A cell at (x, y) can be:

• The top-left corner of a block starting at (x, y)
• The top-right corner of a block starting at (x, y-1)
• The bottom-left corner of a block starting at (x-1, y)
• The bottom-right corner of a block starting at (x-1, y-1)

So for each black cell, we can identify these 4 potential blocks it affects (as long as they're valid within the grid boundaries).

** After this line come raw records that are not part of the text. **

/-- Every Sounding entry released with room (R87, R96). -/
theorem releaseAll_roomy : ∀ (l : List HeldEntry) (v : Voices), v.roomFor ((soundingOf l).flatMap noteOffsOf).length →
    ∃ w n, releaseWhere (fun _ => true) 64 l v = (notSoundingOf l, w, n) ∧ v.received w ((soundingOf l).flatMap noteOffsOf)
  | [], v, _ => ⟨v, 0, rfl, received_nil v⟩
  | e :: rest, v, h => by
    unfold releaseWhere
    by_cases hs : e.state = .sounding
    · have h0 : soundingOf (e :: rest) = e :: soundingOf rest := by simp [soundingOf, hs]
      have h0' : notSoundingOf (e :: rest) = notSoundingOf rest := by simp [notSoundingOf, hs]
      rw [h0, List.flatMap_cons, List.length_append] at h
      have hr := release_roomy e 64 v (roomFor_less h (by simp [noteOffsOf]))
      obtain ⟨w, n, h1, h2⟩ := releaseAll_roomy rest (e.release 64 v).2 (roomFor_received hr.2.2 (by simpa using h))
      rw [if_pos (by simp [HeldEntry.sounding, hs]), h0, h0']
      dsimp only
      rw [h1, hr.1, if_pos rfl]
      exact ⟨_, _, rfl, by rw [List.flatMap_cons]; exact received_append hr.2.2 h2⟩
    · have h0 : soundingOf (e :: rest) = soundingOf rest := by simp [soundingOf, hs]
      have h0' : notSoundingOf (e :: rest) = e :: notSoundingOf rest := by simp [notSoundingOf, hs]
      rw [h0] at h
      obtain ⟨w, n, h1, h2⟩ := releaseAll_roomy rest v h
      rw [if_neg (by simp [HeldEntry.sounding, hs]), h0, h0', h1]
      exact ⟨_, _, rfl, h2⟩

/-- The Held destinations of a fan-out set. -/
abbrev heldOf (l : List FanEntry) : List FanEntry := l.filter fun f => !f.upOwed

/-- A pedal-up with room (R93). -/
theorem raiseSet_roomy : ∀ (l : List FanEntry) (v : Voices), v.roomFor (heldOf l).length →
    ∃ w, raiseSet l v = (l.filter (fun f => f.upOwed), w, []) ∧ v.received w ((heldOf l).map fun f => (f.dest.voice, sustainUpMessage f.dest))
  | [], v, _ => ⟨v, rfl, received_nil v⟩
  | f :: rest, v, h => by
    unfold raiseSet
    cases hu : f.upOwed with
    | true =>
      have h0 : heldOf (f :: rest) = heldOf rest := by simp [heldOf, hu]
      rw [h0] at h
      obtain ⟨w, h1, h2⟩ := raiseSet_roomy rest v h
      rw [if_pos rfl, h0, h1]
      exact ⟨_, by simp [hu], h2⟩
    | false =>
      have h0 : heldOf (f :: rest) = f :: heldOf rest := by simp [heldOf, hu]
      rw [h0, List.length_cons] at h
      rw [if_neg (by decide), h0, offer_releasing h]
      dsimp only
      obtain ⟨w, h1, h2⟩ := raiseSet_roomy rest (v.accept f.dest.voice (sustainUpMessage f.dest)) (by simpa using roomFor_admit (k := 0) (by simpa using h) f.dest.voice (sustainUpMessage f.dest))
      rw [h1, if_pos rfl]
      exact ⟨_, by simp [hu], received_cons rfl h2⟩

/-- The sustain-ups of a player port. -/
abbrev upsOf (t : Tracker) (i : Fin 4) : List (Fin 8 × Message) := (heldOf t.fan[i]).map fun f => (f.dest.voice, sustainUpMessage f.dest)

/-- Pedal-ups of several player ports with room (R93, R96). -/
theorem raiseAll_roomy : ∀ (L : List (Fin 4)) (p : Part), L.Nodup → p.voices.roomFor (L.flatMap (upsOf p.tracker)).length →
    ∃ pl fan v, L.foldl (fun p i => (p.setPedal i .up).pedalUp i) p = { p with players := pl, voices := v, tracker := { p.tracker with fan := fan } } ∧
      p.voices.received v (L.flatMap (upsOf p.tracker)) ∧ ∀ i : Fin 4, fan[i] = if i ∈ L then (p.tracker.fan[i]).filter (fun f => f.upOwed) else p.tracker.fan[i]
  | [], p, _, _ => ⟨p.players, p.tracker.fan, p.voices, rfl, received_nil _, fun i => by simp⟩
  | i :: L, p, hn, h => by
    rw [List.nodup_cons] at hn
    rw [List.flatMap_cons, List.length_append] at h
    obtain ⟨w, h1, h2⟩ := raiseSet_roomy p.tracker.fan[i] p.voices (roomFor_less h (by simp [upsOf]))
    have e1 : (p.setPedal i .up).pedalUp i = { (p.setPedal i .up) with voices := w, tracker := { p.tracker with fan := p.tracker.fan.set i ((p.tracker.fan[i]).filter fun f => f.upOwed) } } := by
      unfold Part.pedalUp
      rw [show (p.setPedal i .up).tracker = p.tracker from rfl, show (p.setPedal i .up).voices = p.voices from rfl, h1]; rfl
    have hset : ∀ j : Fin 4, (p.tracker.fan.set i ((p.tracker.fan[i]).filter fun f => f.upOwed))[j] = if i = j then (p.tracker.fan[i]).filter (fun f => f.upOwed) else p.tracker.fan[j] := by
      intro j
      simp [Vector.getElem_set, Fin.ext_iff]
    have hups : ∀ j ∈ L, upsOf { p.tracker with fan := p.tracker.fan.set i ((p.tracker.fan[i]).filter fun f => f.upOwed) } j = upsOf p.tracker j := by
      intro j hj
      unfold upsOf
      dsimp only
      rw [hset j, if_neg (fun (hh : i = j) => hn.1 (hh ▸ hj))]
    have hfm : L.flatMap (upsOf { p.tracker with fan := p.tracker.fan.set i ((p.tracker.fan[i]).filter fun f => f.upOwed) }) = L.flatMap (upsOf p.tracker) := by
      rw [List.flatMap_def, List.flatMap_def, List.map_congr_left hups]
    obtain ⟨pl, fan, v, g1, g2, g3⟩ := raiseAll_roomy L { (p.setPedal i .up) with voices := w, tracker := { p.tracker with fan := p.tracker.fan.set i ((p.tracker.fan[i]).filter fun f => f.upOwed) } } hn.2
      (by dsimp only; rw [hfm]; exact roomFor_received h2 h)
    refine ⟨pl, fan, v, ?_, ?_, fun j => ?_⟩
    · rw [List.foldl_cons, e1, g1]; rfl
    · rw [List.flatMap_cons]; dsimp only at g2; rw [hfm] at g2; exact received_append h2 g2
    · rw [g3 j]; dsimp only; rw [hset j]
      by_cases hj : i = j
      · subst hj; rw [if_neg hn.1, if_pos rfl, if_pos (by simp)]
      · rw [if_neg hj]
        by_cases hl : j ∈ L
        · rw [if_pos hl, if_pos (by simp [hl])]
        · rw [if_neg hl, if_neg (by simp [hl]; exact fun hh => hj hh.symm)]

/-- All-notes-off with room (R97). -/
theorem allNotesOff_roomy : ∀ (l : List Dest) (p : Part), p.voices.roomFor l.length →
    ∃ v, p.offerAllNotesOff l = { p with voices := v } ∧ p.voices.received v (l.map fun d => (d.voice, controllerMessage d.channel 123 0))
  | [], p, _ => ⟨p.voices, rfl, received_nil _⟩
  | d :: rest, p, h => by
    rw [List.length_cons] at h
    unfold Part.offerAllNotesOff
    rw [offer_releasing h]
    dsimp only
    obtain ⟨v, h1, h2⟩ := allNotesOff_roomy rest { p with voices := p.voices.accept d.voice (controllerMessage d.channel 123 0) } (by simpa using roomFor_admit (k := 0) (by simpa using h) d.voice (controllerMessage d.channel 123 0))
    rw [if_pos rfl, h1]
    exact ⟨v, rfl, received_cons rfl h2⟩

/-- Every port enabled, with no free entry. -/
abbrev Voices.allFull (v : Voices) : Prop := ∀ i : Fin 8, (v.ports[i]).enabled = true ∧ 64 ≤ (v.ports[i]).queue.length

theorem offer_full {v : Voices} (h : Voices.allFull v) (i : Fin 8) (m) : v.offer .releasing i m = (false, v) := by
  unfold Voices.offer Voices.admits
  rw [if_neg]
  rw [(h i).1]
  show ¬ (decide (1 ≤ (v.ports[i]).free) = true)
  have := (h i).2
  unfold VoicePort.free
  have : Config.queueSize = 64 := rfl
  simp only [decide_eq_true_eq]; omega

Instead of checking every possible 2 x 2 block in the grid (which would be (m-1) × (n-1) blocks), we can be more efficient. We only need to track the blocks that contain at least one black cell.

The approach is:

1. For each black cell, find all valid blocks it belongs to
2. Use a hash table to count how many black cells each affected block contains
3. The hash table key is the block's top-left corner (i, j), and the value is the count of black cells in that block

After processing all black cells, the hash table tells us exactly how many black cells each affected block contains. We can then count:

• Blocks with 1 black cell: count how many entries in the hash table have value 1
• Blocks with 2 black cells: count how many entries have value 2
• And so on...

For blocks with 0 black cells, we calculate: total possible blocks minus blocks that have at least one black cell, which is (m-1) × (n-1) - len(cnt).

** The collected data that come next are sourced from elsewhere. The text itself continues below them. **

/-- A note and a pedal's destination held: with every port empty, and with every port full. -/
theorem witness_PanicReleasesEveryNote :
    let e : HeldEntry := ⟨0, 60, .sounding, [⟨{ voice := 0, channel := 0 }, 72, false⟩]⟩
    let fan : Vector (List FanEntry) 4 := (Vector.replicate 4 []).set 0 [⟨{ voice := 0, channel := 0 }, false⟩]
    let p : Part := { playing with tracker := { Tracker.reset with table := [e], fan := fan } }
    let full : Part := { p with voices := { p.voices with
      ports := Vector.replicate 8 { openPort with queue := List.replicate 64 [0xF8] } } }
    ((sys p).part.mailFree ∧ (sys p).part.tableBounded ∧ p.engine = .running) ∧
      ({ p with engine := .stopping }).engine = .stopping ∧ p.voices.roomFor 3 ∧
      (sceneDests scene3.layers).length = 1 ∧
      (∀ v : Fin 8, (full.voices.ports[v]).enabled = true ∧ 64 ≤ (full.voices.ports[v]).queue.length) ∧
      (∀ e ∈ full.tracker.table.filter fun e => e.state == .sounding,
        e.dests ≠ [] ∧ ∀ d ∈ e.dests, d.delivered = false) := by
  unfold Part.mailFree Part.tableBounded Voices.roomFor; decide

/-- Idle, and Playing with a start section with and without a scene; each owner of the shadow, and a ready lookahead. The
parking is that of the song's end and of a Transport Stop too. -/
theorem witness_HaltParksTheClock :
    let sec : SongSection := { ramped with scene := some 9 }
    let scened (owner : Option ShadowOwner) (active : Option Scene) : Part := { playing with loader := { playing.loader with
      activeSong := some { song1 with sections := [sec] }, activeScene := active, owner := owner } }
    let nine := { scene3 with number := 9 }
    let ready (p : Part) : Part := { p with loader := { p.loader with shadowScene := some nine, ready := true } }
    ((sys running).part.mailFree ∧ running.engine = .running ∧ running.timeline.clock = .idle) ∧
      ((sys playing).part.mailFree ∧ playing.timeline.clock = .playing) ∧
      playing.sectionAt playing.pointer.startSection = some ramped ∧ ramped.scene = none ∧ playing.loader.owner = none ∧
      (∀ o ∈ [none, some (.lookahead 9), some (.lookahead 4), some .refreshScene, some (.refreshSong true),
          some (.cue 5)], ∀ active ∈ [none, some nine],
        (scened o active).sectionAt 0 = some sec ∧ sec.scene = some 9 ∧ (scened o active).loader.owner = o ∧
          (scened o active).loader.ready = false ∧ (scened o active).loader.late = none) ∧
      (let p := ready (scened (some (.lookahead 9)) none)
       p.loader.ready = true ∧ p.loader.shadowScene = some nine ∧ nine.number = 9 ∧ p.loader.shadowSong = none ∧
        p.loader.activeScene.map (·.number) ≠ some 9 ∧ p.voices.batchFits nine.setup = true) := by
  unfold Part.mailFree; decide
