-- ==== Sys2Proof/Machine/Ops.lean ====
section
/-! DEFINITION. The named operations over the framebuffer and the registers: the framebuffer store and its canonical
form (R34, R62), `MemRead`, `MemWrite`, the pixel primitives (R140, R141), the serialisation (R145), the trace
(R37), and `complete` with `raise` (R8, R24), the one way a command ends. The block has no exceptions (R224): an error
is a `raise`, and there is no return from one (R225). -/

namespace Sys2Proof.Machine

/-! ### The store: a list of cells over a default -/

/-- The listed byte at `a`, if there is one. -/
def Memory.lookup : List Host.Cell → Nat → Option Byte
  | [], _ => none
  | (b, v) :: m, a => if b = a then some v else Memory.lookup m a

/-- The list without an entry for `a`. -/
def Memory.erase : List Host.Cell → Nat → List Host.Cell
  | [], _ => []
  | (b, v) :: m, a => if b = a then m else (b, v) :: Memory.erase m a

/-- The list with the entry (a, v), in rising order of addresses. -/
def Memory.insert : List Host.Cell → Nat → Byte → List Host.Cell
  | [], a, v => [(a, v)]
  | (b, u) :: m, a, v =>
    if b = a then (a, v) :: m
    else if a < b then (a, v) :: (b, u) :: m
    else (b, u) :: Memory.insert m a v

/-- What an unlisted address reads as: the reset draw FB_RESET (R40; log 2). -/
def Memory.unlisted (draw : List Byte) (a : Nat) : Byte := draw.getD a 0

/-- Reading one byte. -/
def Memory.read (draw : List Byte) (m : List Host.Cell) (a : Nat) : Byte :=
  (Memory.lookup m a).getD (Memory.unlisted draw a)

/-- Writing one byte, keeping the canonical form: an entry equal to what an unlisted address reads as goes. -/
def Memory.write (draw : List Byte) (m : List Host.Cell) (a : Nat) (v : Byte) : List Host.Cell :=
  if v = Memory.unlisted draw a then Memory.erase m a else Memory.insert m a v

/-- Addresses strictly rising, each at least `lo`. -/
def Memory.rising : Nat → List Host.Cell → Bool
  | _, [] => true
  | lo, (a, _) :: m => decide (lo ≤ a) && Memory.rising (a + 1) m

/-- The canonical form of a framebuffer of `n` bytes: addresses strictly rising and below `n`, and no entry equal to
what an unlisted address reads as. -/
def Memory.wf (draw : List Byte) (n : Nat) (m : List Host.Cell) : Bool :=
  Memory.rising 0 m && m.all (fun c => decide (c.1 < n) && decide (c.2 ≠ Memory.unlisted draw c.1))

/-! ### The framebuffer -/

/-- MemRead(a, 1) (R8): framebuffer byte FB[a]. -/
def State.memRead (s : State) (a : Nat) : Byte := Memory.read s.fbReset s.fb a

/-- MemWrite(a, 1, v) (R8): FB[a] <- v. -/
def State.memWrite (s : State) (a : Nat) (v : Byte) : State :=
  { s with fb := Memory.write s.fbReset s.fb a v }

/-- The new value of a byte whose bit `n` a pixel write sets: OFF clears, ON sets, INVERT flips (R140). -/
def pixelByte (v : PixelValue) (n : Nat) (b : Byte) : Byte :=
  match v with
  | .off => b &&& ~~~(1#8 <<< n)
  | .on => b ||| (1#8 <<< n)
  | .invert => b ^^^ (1#8 <<< n)

/-- WritePixel (R140): outside the framebuffer nothing changes. -/
def State.writePixel (s : State) (x y : Int) (v : PixelValue) : State :=
  if inBounds s.cfg x y then
    s.memWrite (pixByte s.cfg x y) (pixelByte v (pixBit y) (s.memRead (pixByte s.cfg x y)))
  else s

/-- ReadPixel (R141), true for ON: outside the framebuffer OFF. -/
def State.readPixel (s : State) (x y : Int) : Bool :=
  inBounds s.cfg x y && (s.memRead (pixByte s.cfg x y)).getLsbD (pixBit y)

/-- The framebuffer writes of CLEAR (R144): MemWrite(a, 1, 0) for a in 0 .. FB_BYTES - 1. -/
def State.clearFb (s : State) : State :=
  { s with fb := (List.range s.cfg.fbBytes).foldl (fun m a => Memory.write s.fbReset m a 0) s.fb }

/-- PageBlock(p) (R145): the bytes of page p, column 0 first. -/
def State.pageBlock (s : State) (p : Nat) : List Byte :=
  (List.range s.cfg.width).map (fun c => s.memRead (p * s.cfg.width + c))

/-- AsPages() (R145): page 0 first, and within a page column 0 first. -/
def State.asPages (s : State) : List Byte := (List.range s.cfg.pages).flatMap s.pageBlock

/-! ### The trace and the end of a command -/

/-- Appends a transaction to the trace (R37). -/
def State.record (s : State) (x : Xact) : State := { s with trace := s.trace ++ [x] }

/-- complete(code, cause) (R8, R24): writes the result fields and clears BUSY (the sequencer is idle). -/
def State.complete (s : State) (code cause : Code) : State :=
  { s with code := code, cause := cause, seq := none }

/-- raise E(c) (R8): complete(E, c) with no further state written by the command. Cause 0 is written `.ok`. -/
def State.raise (s : State) (code cause : Code) : State := s.complete code cause

/-- Holds a CMD write offered while BUSY (R22): none lost, none reordered. -/
def State.hold (s : State) (w : Word) : State := { s with port := s.port ++ [w] }

end Sys2Proof.Machine
end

This is efficient because we only process blocks that actually contain black cells, rather than checking all possible blocks in the grid.

Solution Approach

The solution uses a hash table to efficiently track blocks that contain black cells.

Step 1: Initialize a Counter We use a Counter (hash table) where keys are the top-left coordinates (i, j) of each block, and values are the count of black cells in that block.

Step 2: Process each black cell For each black cell at position (x, y), we need to identify all 2 x 2 blocks it belongs to. The code uses pairwise((0, 0, -1, -1, 0)) which generates pairs: (0, 0), (0, -1), (-1, -1), (-1, 0).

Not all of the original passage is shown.